I had about 50 trips under my belt. Before last night I had 16 out of 16 5 star rated. Kids here in Lexington were out in full force to get drunk before college starts on Wed. Because only a few bars open on Monday night, surging were 2x-4x constantly which doesn't normally happen in this small college town even during the weekends. Now i have 16 out of 19 5 starts and rating is at 4.58. I calculated, 2 people gave me 2 stars and 1 person gave me 1 star last night. I didn't recall any thing out of ordinary and pax seem to enjoy their trips with me. I suspect they got pissed when they realized their final amount include mostly surging price. Is Uber going to deactivate me? if they are, I'm thinking to go minimum and below in the next few trips because honestly I don't care if they deactivate me. Some drunk guy broke my rear seat belt tensioner last weekend and Uber hasn't replied back my claim even I followed up twice. Feels like they are trying to avoid my reimbursement.


----------



## Disgusted Driver (Jan 9, 2015)

Welcome to Uber!! You are driving for the pleasure of abuse and a pittance.


----------



## ATL2SD (Aug 16, 2015)

Lol...Stay away from the drunk crowd until you get a little more expirence. They'll reek havoc on your car & that precious rating if you can't properly deal with them & from reading your post, sounds like you're not properly equipped. Under no circumstance's should people be damaging your vehicle. Not worth it for minimum wage & Uber will be dropping rates in your city very soon. Is all that worth it for 3rd world pay rates?


----------



## McLovin (Dec 7, 2015)

howo3579 said:


> I had about 50 trips under my belt. Before last night I had 16 out of 16 5 star rated. Kids here in Lexington were out in full force to get drunk before college starts on Wed. Because only a few bars open on Monday night, surging were 2x-4x constantly which doesn't normally happen in this small college town even during the weekends. Now i have 16 out of 19 5 starts and rating is at 4.58. I calculated, 2 people gave me 2 stars and 1 person gave me 1 star last night. I didn't recall any thing out of ordinary and pax seem to enjoy their trips with me. I suspect they got pissed when they realized their final amount include mostly surging price. Is Uber going to deactivate me? if they are, I'm thinking to go minimum and below in the next few trips because honestly I don't care if they deactivate me. Some drunk guy broke my rear seat belt tensioner last weekend and Uber hasn't replied back my claim even I followed up twice. Feels like they are trying to avoid my reimbursement.
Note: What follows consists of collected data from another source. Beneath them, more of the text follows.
@[simp] theorem kept_keyDone (s : State) (j : KeyJob) :
    Keeps (keyDone s j) s := by
  unfold keyDone; refine ⟨?_, ?_, ?_⟩ <;> (try dsimp only) <;> (repeat' split) <;> simp_all

@[simp] theorem kept_keyFinish (s : State) :
    Keeps (keyFinish s) s := by
  unfold keyFinish; refine ⟨?_, ?_, ?_⟩ <;> (try dsimp only) <;> (repeat' split) <;> simp_all

@[simp] theorem kept_keyFail (s : State) (res cause : Nat) :
    Keeps (keyFail s res cause) s := by
  unfold keyFail; refine ⟨?_, ?_, ?_⟩ <;> (try dsimp only) <;> (repeat' split) <;> simp_all

@[simp] theorem kept_firstStatus (s : State) (err : Bool) :
    Keeps (firstStatus s err) s := by
  unfold firstStatus; refine ⟨?_, ?_, ?_⟩ <;> (try dsimp only) <;> (repeat' split) <;> simp_all

@[simp] theorem kept_keyCommand (s : State) (derive : Bool) :
    Keeps (keyCommand s derive) s := by
  unfold keyCommand; refine ⟨?_, ?_, ?_⟩ <;> (try dsimp only) <;> (repeat' split) <;> simp_all

@[simp] theorem kept_keyNext (s : State) (j : KeyJob) (v : BitVec 32) :
    Keeps (keyNext s j v) s := by
  unfold keyNext; refine ⟨?_, ?_, ?_⟩ <;> (try dsimp only) <;> (repeat' split) <;> simp_all

@[simp] theorem kept_keyError (s : State) (j : KeyJob) :
    Keeps (keyError s j) s := by
  unfold keyError; refine ⟨?_, ?_, ?_⟩ <;> (try dsimp only) <;> (repeat' split) <;> simp_all

@[simp] theorem kept_endWriters (s : State) (u k : Nat) :
    Keeps (endWriters s u k) s := by
  unfold endWriters; refine ⟨?_, ?_, ?_⟩ <;> (try dsimp only) <;> (repeat' split) <;> simp_all

@[simp] theorem kept_poisonUnsent (s : State) (u : Nat) :
    Keeps (poisonUnsent s u) s := by
  unfold poisonUnsent; refine ⟨?_, ?_, ?_⟩ <;> (try dsimp only) <;> (repeat' split) <;> simp_all

@[simp] theorem kept_eraseUnit (k : Nat) (s : State) (u : Nat) :
    Keeps (eraseUnit k s u) s := by
  unfold eraseUnit; refine ⟨?_, ?_, ?_⟩ <;> (try dsimp only) <;> (repeat' split) <;> simp_all

@[simp] theorem kept_fillDiscarded (s : State) (e : Nat × Led) :
    Keeps (fillDiscarded s e) s := by
  unfold fillDiscarded; refine ⟨?_, ?_, ?_⟩ <;> (try dsimp only) <;> (repeat' split) <;> simp_all

@[simp] theorem kept_eraseSlot (s : State) (k : Nat) :
    Keeps (eraseSlot s k) s := by
  unfold eraseSlot; refine ⟨?_, ?_, ?_⟩ <;> (try dsimp only) <;> (repeat' split) <;> simp_all

/-! ### Engine -/

@[simp] theorem kept_cutOp (l : Nat) (st : Status) (s : State) (b : Busy) :
    Keeps (cutOp l st s b) s := by
  unfold cutOp; refine ⟨?_, ?_, ?_⟩ <;> (try dsimp only) <;> (repeat' split) <;> simp_all

@[simp] theorem kept_cutErase (s : State) (l : Nat) :
    Keeps (cutErase s l) s := by
  unfold cutErase; refine ⟨?_, ?_, ?_⟩ <;> (try dsimp only) <;> (repeat' split) <;> simp_all

@[simp] theorem kept_cutLun (s : State) (st : Status) (l : Nat) :
    Keeps (cutLun s st l) s := by
  unfold cutLun; refine ⟨?_, ?_, ?_⟩ <;> (try dsimp only) <;> (repeat' split) <;> simp_all

@[simp] theorem kept_screeBack (s : State) (p : Nat) :
    Keeps (screeBack s p) s := by
  unfold screeBack; refine ⟨?_, ?_, ?_⟩ <;> (try dsimp only) <;> (repeat' split) <;> simp_all

@[simp] theorem kept_mailBack (s : State) (p : Nat) :
    Keeps (mailBack s p) s := by
  unfold mailBack; refine ⟨?_, ?_, ?_⟩ <;> (try dsimp only) <;> (repeat' split) <;> simp_all

@[simp] theorem kept_spurOut (s : State) (p cause ready : Nat) :
    Keeps (spurOut s p cause ready) s := by
  unfold spurOut; refine ⟨?_, ?_, ?_⟩ <;> (try dsimp only) <;> (repeat' split) <;> simp_all

@[simp] theorem kept_issueAway (p k : Nat) (s : State) (ph : Phase) :
    Keeps (issueAway p k s ph) s := by
  unfold issueAway; refine ⟨?_, ?_, ?_⟩ <;> (try dsimp only) <;> (repeat' split) <;> simp_all

@[simp] theorem kept_issuePosted (s : State) (p : Nat) :
    Keeps (issuePosted s p) s := by
  unfold issuePosted; refine ⟨?_, ?_, ?_⟩ <;> (try dsimp only) <;> (repeat' split) <;> simp_all

@[simp] theorem kept_uncured (s : State) (p : Nat) :
    Keeps (uncured s p) s := by
  unfold uncured; refine ⟨?_, ?_, ?_⟩ <;> (try dsimp only) <;> (repeat' split) <;> simp_all

@[simp] theorem kept_faultNoted (s : State) (p c pc cause : Nat) :
    Keeps (faultNoted s p c pc cause) s := by
  unfold faultNoted; refine ⟨?_, ?_, ?_⟩ <;> (try dsimp only) <;> (repeat' split) <;> simp_all

@[simp] theorem kept_engineFaultAt (s : State) (p cause : Nat) (ctx word : Option Nat) :
    Keeps (engineFaultAt s p cause ctx word) s := by
  unfold engineFaultAt; refine ⟨?_, ?_, ?_⟩ <;> (try dsimp only) <;> (repeat' split) <;> simp_all

@[simp] theorem kept_engineFault (s : State) (p cause : Nat) :
    Keeps (engineFault s p cause) s := by
  unfold engineFault; refine ⟨?_, ?_, ?_⟩ <;> (try dsimp only) <;> (repeat' split) <;> simp_all

@[simp] theorem kept_busOp (p c k : Nat) (w : Microword) (s : State) :
    Keeps (busOp p c k w s) s := by
  unfold busOp; refine ⟨?_, ?_, ?_⟩ <;> (try dsimp only) <;> (repeat' split) <;> simp_all

@[simp] theorem kept_bindLive (s : State) (p c : Nat) :
    Keeps (bindLive s p c) s := by
  unfold bindLive; refine ⟨?_, ?_, ?_⟩ <;> (try dsimp only) <;> (repeat' split) <;> simp_all

@[simp] theorem kept_codecOp (p c : Nat) (w : Microword) (s : State) :
    Keeps (codecOp p c w s) s := by
  unfold codecOp; refine ⟨?_, ?_, ?_⟩ <;> (try dsimp only) <;> (repeat' split) <;> simp_all

@[simp] theorem kept_moveOp (p c : Nat) (w : Microword) (s : State) :
    Keeps (moveOp p c w s) s := by
  unfold moveOp; refine ⟨?_, ?_, ?_⟩ <;> (try dsimp only) <;> (repeat' split) <;> simp_all

@[simp] theorem kept_lookup (s : State) (p c : Nat) (f : W64) :
    Keeps (lookup s p c f) s := by
  unfold lookup; refine ⟨?_, ?_, ?_⟩ <;> (try dsimp only) <;> (repeat' split) <;> simp_all

@[simp] theorem kept_ledgerReq (s : State) (p c code : Nat) :
    Keeps (ledgerReq s p c code) s := by
  unfold ledgerReq; refine ⟨?_, ?_, ?_⟩ <;> (try dsimp only) <;> (repeat' split) <;> simp_all

@[simp] theorem kept_aluOp (p c : Nat) (w : Microword) (s : State) :
    Keeps (aluOp p c w s) s := by
  unfold aluOp; refine ⟨?_, ?_, ?_⟩ <;> (try dsimp only) <;> (repeat' split) <;> simp_all

@[simp] theorem kept_screeOp (p c : Nat) (w : Microword) (s : State) :
    Keeps (screeOp p c w s) s := by
  unfold screeOp; refine ⟨?_, ?_, ?_⟩ <;> (try dsimp only) <;> (repeat' split) <;> simp_all

@[simp] theorem kept_mboxOp (p c : Nat) (x : Ctx) (w : Microword) (s : State) :
    Keeps (mboxOp p c x w s) s := by
  unfold mboxOp; refine ⟨?_, ?_, ?_⟩ <;> (try dsimp only) <;> (repeat' split) <;> simp_all

@[simp] theorem kept_restOps (p c : Nat) (w : Microword) (s : State) :
    Keeps (restOps p c w s) s := by
  unfold restOps; refine ⟨?_, ?_, ?_⟩ <;> (try dsimp only) <;> (repeat' split) <;> simp_all

@[simp] theorem kept_wordActs (p c : Nat) (w : Microword) (s : State) :
    Keeps (wordActs p c w s) s := by
  unfold wordActs; refine ⟨?_, ?_, ?_⟩ <;> (try dsimp only) <;> (repeat' split) <;> simp_all

@[simp] theorem kept_endRoutine (s : State) (p c : Nat) :
    Keeps (endRoutine s p c) s := by
  unfold endRoutine; refine ⟨?_, ?_, ?_⟩ <;> (try dsimp only) <;> (repeat' split) <;> simp_all

@[simp] theorem kept_rearbitrate (s : State) (p c : Nat) :
    Keeps (rearbitrate s p c) s := by
  unfold rearbitrate; refine ⟨?_, ?_, ?_⟩ <;> (try dsimp only) <;> (repeat' split) <;> simp_all

@[simp] theorem kept_wordNext (s : State) (p c : Nat) (w : Microword) (taken : Bool) :
    Keeps (wordNext s p c w taken) s := by
  unfold wordNext; refine ⟨?_, ?_, ?_⟩ <;> (try dsimp only) <;> (repeat' split) <;> simp_all

@[simp] theorem kept_spendCycle (s : State) (p c : Nat) :
    Keeps (spendCycle s p c) s := by
  unfold spendCycle; refine ⟨?_, ?_, ?_⟩ <;> (try dsimp only) <;> (repeat' split) <;> simp_all

@[simp] theorem kept_runWord (s : State) (p c : Nat) :
    Keeps (runWord s p c) s := by
  unfold runWord; refine ⟨?_, ?_, ?_⟩ <;> (try dsimp only) <;> (repeat' split) <;> simp_all

@[simp] theorem kept_replayCtx (p : Nat) (s : State) (c : Nat) :
    Keeps (replayCtx p s c) s := by
  unfold replayCtx; refine ⟨?_, ?_, ?_⟩ <;> (try dsimp only) <;> (repeat' split) <;> simp_all

@[simp] theorem kept_ladderAgain (s : State) (l : Nat) :
    Keeps (ladderAgain s l) s := by
  unfold ladderAgain; refine ⟨?_, ?_, ?_⟩ <;> (try dsimp only) <;> (repeat' split) <;> simp_all

@[simp] theorem kept_programAgain (s : State) (l : Nat) (reset : Bool) :
    Keeps (programAgain s l reset) s := by
  unfold programAgain; refine ⟨?_, ?_, ?_⟩ <;> (try dsimp only) <;> (repeat' split) <;> simp_all

@[simp] theorem kept_replayReady (s : State) (l : Nat) :
    Keeps (replayReady s l) s := by
  unfold replayReady; refine ⟨?_, ?_, ?_⟩ <;> (try dsimp only) <;> (repeat' split) <;> simp_all

@[simp] theorem kept_replayLun (ready : Nat) (p : Nat) (s : State) (l : Nat) :
    Keeps (replayLun ready p s l) s := by
  unfold replayLun; refine ⟨?_, ?_, ?_⟩ <;> (try dsimp only) <;> (repeat' split) <;> simp_all

@[simp] theorem kept_rearmSpare (s : State) (g : Nat) :
    Keeps (rearmSpare s g) s := by
  unfold rearmSpare; refine ⟨?_, ?_, ?_⟩ <;> (try dsimp only) <;> (repeat' split) <;> simp_all

/-! ### Service -/

@[simp] theorem kept_startSpur (s : State) (p : Nat) :
    Keeps (startSpur s p) s := by
  unfold startSpur; refine ⟨?_, ?_, ?_⟩ <;> (try dsimp only) <;> (repeat' split) <;> simp_all

@[simp] theorem kept_startRidge (s : State) (r : Nat) :
    Keeps (startRidge s r) s := by
  unfold startRidge; refine ⟨?_, ?_, ?_⟩ <;> (try dsimp only) <;> (repeat' split) <;> simp_all

@[simp] theorem kept_svcKick (s : State) :
    Keeps (svcKick s) s := by
  unfold svcKick; refine ⟨?_, ?_, ?_⟩ <;> (try dsimp only) <;> (repeat' split) <;> simp_all

@[simp] theorem kept_enableSpur (s : State) (p : Nat) :
    Keeps (enableSpur s p) s := by
  unfold enableSpur; refine ⟨?_, ?_, ?_⟩ <;> (try dsimp only) <;> (repeat' split) <;> simp_all

@[simp] theorem kept_drainSpur (s : State) (p cause : Nat) :
    Keeps (drainSpur s p cause) s := by
  unfold drainSpur; refine ⟨?_, ?_, ?_⟩ <;> (try dsimp only) <;> (repeat' split) <;> simp_all

@[simp] theorem kept_disableSpur (s : State) (p : Nat) :
    Keeps (disableSpur s p) s := by
  unfold disableSpur; refine ⟨?_, ?_, ?_⟩ <;> (try dsimp only) <;> (repeat' split) <;> simp_all

@[simp] theorem kept_enableRidge (s : State) (r : Nat) :
    Keeps (enableRidge s r) s := by
  unfold enableRidge; refine ⟨?_, ?_, ?_⟩ <;> (try dsimp only) <;> (repeat' split) <;> simp_all

@[simp] theorem kept_flushFailed (s : State) (u : Nat) :
    Keeps (flushFailed s u) s := by
  unfold flushFailed; refine ⟨?_, ?_, ?_⟩ <;> (try dsimp only) <;> (repeat' split) <;> simp_all

@[simp] theorem kept_flushDraining (s : State) (r : Nat) :
    Keeps (flushDraining s r) s := by
  unfold flushDraining; refine ⟨?_, ?_, ?_⟩ <;> (try dsimp only) <;> (repeat' split) <;> simp_all

@[simp] theorem kept_closeRidge (s : State) (r : Nat) :
    Keeps (closeRidge s r) s := by
  unfold closeRidge; refine ⟨?_, ?_, ?_⟩ <;> (try dsimp only) <;> (repeat' split) <;> simp_all

@[simp] theorem kept_drainRidge (s : State) (r cause : Nat) :
    Keeps (drainRidge s r cause) s := by
  unfold drainRidge; refine ⟨?_, ?_, ?_⟩ <;> (try dsimp only) <;> (repeat' split) <;> simp_all

@[simp] theorem kept_disableRidge (s : State) (r : Nat) :
    Keeps (disableRidge s r) s := by
  unfold disableRidge; refine ⟨?_, ?_, ?_⟩ <;> (try dsimp only) <;> (repeat' split) <;> simp_all

@[simp] theorem kept_spurDrained (s : State) (p : Nat) :
    Keeps (spurDrained s p) s := by
  unfold spurDrained; refine ⟨?_, ?_, ?_⟩ <;> (try dsimp only) <;> (repeat' split) <;> simp_all

@[simp] theorem kept_ridgeDrained (s : State) (r : Nat) :
    Keeps (ridgeDrained s r) s := by
  unfold ridgeDrained; refine ⟨?_, ?_, ?_⟩ <;> (try dsimp only) <;> (repeat' split) <;> simp_all

@[simp] theorem kept_takeEngine (s : State) (p : Nat) :
    Keeps (takeEngine s p) s := by
  unfold takeEngine; refine ⟨?_, ?_, ?_⟩ <;> (try dsimp only) <;> (repeat' split) <;> simp_all

@[simp] theorem kept_spurIn (s : State) (p : Nat) :
    Keeps (spurIn s p) s := by
  unfold spurIn; refine ⟨?_, ?_, ?_⟩ <;> (try dsimp only) <;> (repeat' split) <;> simp_all

@[simp] theorem kept_releaseUnits (s : State) :
    Keeps (releaseUnits s) s := by
  unfold releaseUnits; refine ⟨?_, ?_, ?_⟩ <;> (try dsimp only) <;> (repeat' split) <;> simp_all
Keep picking up college kids. They'll have you deactivated in a week. Plenty of threads on here about it. It's now fashionable to eff with uber drivers. Get used to it.


----------



## Coachman (Sep 22, 2015)

Your math's just a little bit off. With a 4.58, you earned seven stars in the final three rides. So that's a (3 + 3 + 1) or a (4 + 2 + 1) or a (2 + 2 + 3) or a (5 + 1 + 1). In other words, it could have been a lot worse.


----------



## renworb (Jul 21, 2015)

They won't deactivate you this early in your uber "career" for a drop in ratings.
Do the best you can, relax and don't worry about it. As far as the other issue is concerned, good luck. From what I've read here, odds are pretty slim you'll ever get reimbursed a dime.


----------



## howo3579 (Dec 8, 2015)

It's actually not a big deal because I'm thinking to quit ubering anyway. The reason i signed up is because its supposed to be a ridesharing app which means I get to pick the passengers who are going the same direction I'm going. Now they are treating their "ic" like slave taxi employees without having to invest in the machines and taxi regulation. I have no interest to be part of the scam. Lyft on the other hand, tho the rate isn't much different, has nicer customers that I don't mind driving every once a while when I'm bored.


----------



## SafeT (Nov 23, 2015)

As others have said.. stay away from drunk kids. Don't even let them in your car. Also, it's not possible to keep a perfect 5.0 and here us why...
https://uberpeople.net/threads/5-star-rating-system-explained-abusive-riders-have-7x-more-votes-than-good-riders


----------



## noshodee (Nov 2, 2015)

I don't do college's period! Short rides literally across the street, two miles down the street or around tge corner.


----------



## Aga Muhlach (Jan 8, 2016)

McLovin said:


> Keep picking up college kids. They'll have you deactivated in a week. Plenty of threads on here about it. It's now fashionable to eff with uber drivers. Get used to it.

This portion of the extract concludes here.